──────── Supplied material ────────

-- ==== Sys2Proof/Machine/TableCmds.lean ====
section
/-! DEFINITION. SEARCH, NEXT, FLUSH_BY_PORT and TABLE_INFO on every table they reach (R135, R136, R172, R326, Tables 12.4 and
12.5). -/

namespace Sys2Proof.Machine

/-- The quadrant that COPY names: 0xF is the lowest present. -/
def copyQuad (s : State) (copy : BitVec 4) : Nat := if copy = 0xF then (quadsThere s).headD 0 else copy.toNat

/-! ### SEARCH -/

/-- A KEY that SEARCH refuses, and a table that it does not reach. -/
def badSearch (tab : Nat) (key : BitVec 310) : Bool :=
  match tab with
  | 1 => (hostKeyOf key).isNone
  | 2 => !lpmKeyOk false key
  | 3 => !lpmKeyOk true key
  | 4 => (flowKeyOf key).isNone
  | _ => true

/-- An entry of HOST with its tail, as a copy holds it. -/
def hostWhole (s : State) (q loc : Nat) (x : HostSlot) : Nat :=
  (hostView x q).toNat + (if hType4 x.entry = 3 then
    (match Map.find s.tables.host (loc + 1) with
      | some t => (hostView t q).toNat * 2 ^ 128
      | none => 0) else 0)

def searchAct (tab : Nat) (key : BitVec 310) (q : Nat) (buf : Addr) (s : State) : Res :=
  match tab with
  | 1 => match (hostKeyOf key).bind (hostFind s.tables.host) with
    | some e => .ok (pack 384 [(255, 0, hostWhole s q e.1 e.2), (287, 256, e.1)]) s
    | none => .fail .notFound s
  | 4 => match (flowKeyOf key).bind (fun k => flowFind s k.1) with
    | some e => .ok (pack 384 [(287, 256, e.1)]) (s.writeBuf buf (leBytes 128 e.2.record.toNat))
    | none => .fail .notFound s
  | t =>
    let k := lpmKey (fld key 135 8) (fld key 7 0)
    match Map.find (lpmTable s (t == 3)) k with
    | some r => .ok (pack 384 [(1, 0, fld r.result 17 16), (17, 2, fld r.result 15 0), (287, 256, r.loc.toNat)]) s
    | none => .fail .notFound s

def execSearch (sub : Sub) (key : BitVec 310) (copy : BitVec 4) (tabId : BitVec 8) (bufBlk : BitVec 58) (s : State) :
    Host.Outcome State Fault Refusal :=
  .next (runCommand Cat.search sub
    (pack 384 [(309, 0, key.toNat), (317, 314, copy.toNat), (325, 318, tabId.toNat), (383, 326, bufBlk.toNat)])
    { bad := fun _ => badSearch tabId.toNat key
      absent := fun s => if tabId = 4 then noInfuser s else !quadThere s (copyQuad s copy)
      doms := fun s => if tabId = 4 then keyDoms s (flowKeyOf key) else [36 + copyQuad s copy]
      act := fun s => searchAct tabId.toNat key (copyQuad s copy) (BitVec.ofNat 64 (64 * bufBlk.toNat)) s } s)

/-! ### NEXT -/

/-- The entries of a copy in location order: each location, and its bytes. -/
def tableBytes (s : State) (tab q : Nat) : List (Nat × List Byte) :=
  match tab with
  | 1 => (s.tables.host.filter (fun e => hType4 e.2.entry != 4)).map (fun e =>
      (e.1, leBytes (if hType4 e.2.entry = 3 then 32 else 16) (hostWhole s q e.1 e.2)))
  | 4 => (s.tables.flows.filter (fun e => locQuad e.1 == q && e.2.reachable)).map (fun e =>
      (e.1, leBytes 128 e.2.record.toNat))
  | t =>
    (lpmTable s (t == 3)).foldl (fun a e => Map.ins a e.2.loc.toNat
      (leBytes 32 (pack 256 [(7, 0, e.1 % 256), (135, 8, e.1 / 256), (137, 136, fld e.2.result 17 16),
        (153, 138, fld e.2.result 15 0)]).toNat)) []

/-- A cursor: its table, and the number under which the device holds the rest. -/
def cursorOf (tab n : Nat) : BitVec 64 := pack 64 [(63, 61, tab), (60, 0, n)]
def cursorTab (c : BitVec 64) : Nat := fld c 63 61
def cursorNo (c : BitVec 64) : Nat := fld c 60 0

def endCursor : BitVec 64 := 0xFFFFFFFFFFFFFFFF

/-- A cursor of another table, or none that the device has given. -/
def badCursor (s : State) (tab : Nat) (c : BitVec 64) : Bool :=
  c != 0 && (cursorTab c != tab || !inRange (cursorNo c) 1 (s.dev.nextCursor - 1))

/-- A cursor taken before a warm reset. -/
def oldCursor (s : State) (c : BitVec 64) : Bool := c != 0 && decide (cursorNo c < s.dev.cursorEpoch)

/-- Where an iteration stands: at its beginning for the cursor 0. -/
def cursorAt (s : State) (tab : Nat) (c : BitVec 64) : Cursor :=
  match (if c = 0 then none else Map.find s.tables.cursors (cursorNo c)) with
  | some x => x
  | none => { tab := tab, loc := 0, relocs := s.tables.relocs }

/-- A cursor handed out. -/
def State.giveCursor (s : State) (x : Cursor) : State :=
  let n := s.dev.nextCursor
  { s.modTables (fun t => { t with cursors := Map.ins t.cursors n x }) with dev := { s.dev with nextCursor := n + 1 } }

def nextAct (cursor : BitVec 64) (buf : Addr) (tab q count : Nat) (s : State) : Res :=
  if oldCursor s cursor then .fail .stale s
  else
    let c := cursorAt s tab cursor
    let rest := (tableBytes s tab q).filter (fun e => decide (c.loc ≤ e.1))
    let now := rest.take count
    let seen := tab == 1 && c.relocs != s.tables.relocs
    let s1 := if now.isEmpty then s else s.writeBuf buf (now.flatMap (·.2))
    match (rest.drop count).head? with
    | some e => .ok (pack 384 [(63, 0, (cursorOf tab s.dev.nextCursor).toNat), (70, 64, now.length), (71, 71, seen.toNat)])
        (s1.giveCursor { c with loc := e.1 })
    | none => .ok (pack 384 [(63, 0, endCursor.toNat), (70, 64, now.length), (71, 71, seen.toNat)]) s1

def execNext (sub : Sub) (cursor : BitVec 64) (buf : Addr) (tabId : BitVec 8) (copy : BitVec 4) (count : BitVec 7) (s : State) :
    Host.Outcome State Fault Refusal :=
  .next (runCommand Cat.next sub
    (pack 384 [(63, 0, cursor.toNat), (127, 64, buf.toNat), (135, 128, tabId.toNat), (139, 136, copy.toNat), (146, 140, count.toNat)])
    { bad := fun s => misaligned buf || !inRange count.toNat 1 64 || !inRange tabId.toNat 1 4 || badCursor s tabId.toNat cursor
      absent := fun s => if tabId = 4 then !hbmThere s (copyQuad s copy) else !quadThere s (copyQuad s copy)
      doms := fun s => if tabId = 4 then flowDoms (copyQuad s copy) else [36 + copyQuad s copy]
      act := fun s => nextAct cursor buf tabId.toNat (copyQuad s copy) count.toNat s } s)

/-! ### FLUSH_BY_PORT (R136, R172) -/

/-- Locations of the records that a flush on FLOW removes. -/
def flowsOfPort (s : State) (p : Nat) (withStatic : Bool) : List Nat :=
  (s.tables.flows.filter (fun e => e.2.reachable && !recTwin e.2.record && (withStatic || !bitAt e.2.record 1022) &&
    (fld e.2.record 495 486 == p || fld e.2.record 485 476 == p))).map (·.1)

def flushAct (tab p vlan : Nat) (withStatic : Bool) (s : State) : Res :=
  if tab = 1 then
    let r := s.flushHost p vlan withStatic
    .ok (BitVec.ofNat 384 r.2) r.1
  else
    let locs := flowsOfPort s p withStatic
    if locs.any (fun l => (Map.find s.tables.flows l).any (parkedAt s l)) then .wait s
    else .ok (BitVec.ofNat 384 locs.length) (foldNats locs State.dropFlow s).agents

def execFlushByPort (sub : Sub) (port : Handle) (vlan : BitVec 12) (includeStatic : BitVec 1) (tabId : BitVec 8) (s : State) :
    Host.Outcome State Fault Refusal :=
  let act := flushAct tabId.toNat (fld port 19 0) vlan.toNat (includeStatic == 1)
  .next (runCommand Cat.flushByPort sub
    (pack 384 [(31, 0, port.toNat), (43, 32, vlan.toNat), (44, 44, includeStatic.toNat), (55, 48, tabId.toNat)])
    { bad := fun _ => tabId != 1 && tabId != 4
      absent := fun s => tabId == 4 && noInfuser s
      doms := fun s => if tabId = 4 then (quadsThere s).flatMap flowDoms else (quadsThere s).map (36 + ·)
      act := act
      again := orBadMode act } s)

/-! ### TABLE_INFO -/

/-- Entries of Table 5.1; for a table with a copy of its own in each slice, those of one copy. -/
def capacityOf (t : Nat) : Nat :=
  match t with
  | 1 => 2097152 | 2 => 2097152 | 3 => 1048576 | 4 => 33554432 | t => tawEntries t

/-- Entries in use in a copy: valid ones, and for the ACL tables the entries that are visible. -/
def inUse (s : State) (t copy : Nat) : Nat :=
  match t with
  | 1 => hostCount s.tables.host
  | 2 => s.tables.lpm4.length
  | 3 => s.tables.lpm6.length
  | 4 => countFlows s copy (fun _ => true)
  | 0x10 => s.tables.portVlan.countP (fun e => e.1 / 64 == copy && bitAt e.2 31)
  | 0x11 => s.tables.vlan.countP (fun e => bitAt e.2 127)
  | 0x12 => s.tables.nexthop.countP (fun e => bitAt e.2 127)
  | 0x13 => s.tables.nhgroup.countP (fun e => fld e.2 485 480 != 0)
  | 0x14 => s.tables.mcgroup.countP (fun e => bitAt e.2 31)
  | 0x15 => s.tables.mcEgress.countP (fun e => e.1 / 65536 == copy)
  | 0x16 => s.tables.policer.countP (fun e => e.1 / 32768 == copy && bitAt e.2.entry 255)
  | 0x17 => s.tables.shaper.countP (fun e => (shaperSlices e.1).headD 0 == copy && bitAt e.2.entry 127)
  | _ => s.tables.acl.countP (fun e => e.1 / 16384 == copy && (e.2.vis0 || e.2.vis1))

/-- A table of Table 5.1, and a copy of it that the member has. -/
def knownTable (t : Nat) : Bool := inRange t 1 4 || inRange t 0x10 0x1A
def copyThere (s : State) (t copy : Nat) : Bool :=
  if t = 4 then hbmThere s copy else if perQuad t then quadThere s copy else sliceThere s copy

def execTableInfo (sub : Sub) (tabId : BitVec 8) (copy : BitVec 4) (s : State) : Host.Outcome State Fault Refusal :=
  .next (runCommand Cat.tableInfo sub (pack 384 [(7, 0, tabId.toNat), (11, 8, copy.toNat)])
    { bad := fun _ => !knownTable tabId.toNat
      absent := fun s => !copyThere s tabId.toNat copy.toNat
      doms := fun _ => if tabId = 4 then flowDoms copy.toNat else if perQuad tabId.toNat then [36 + copy.toNat] else [4 + copy.toNat]
      act := fun s => .ok (pack 384 [(31, 0, inUse s tabId.toNat copy.toNat),
        (63, 32, if tabId = 1 then stashCount s.tables.host else 0), (95, 64, capacityOf tabId.toNat)]) s } s)

end Sys2Proof.Machine
end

────────

> **How to complete this task**: Copy out every line of the listing that contains the string "noInfuser".

> **Response for this exercise**:
      absent := fun s => if tabId = 4 then noInfuser s else !quadThere s (copyQuad s copy)
      absent := fun s => tabId == 4 && noInfuser s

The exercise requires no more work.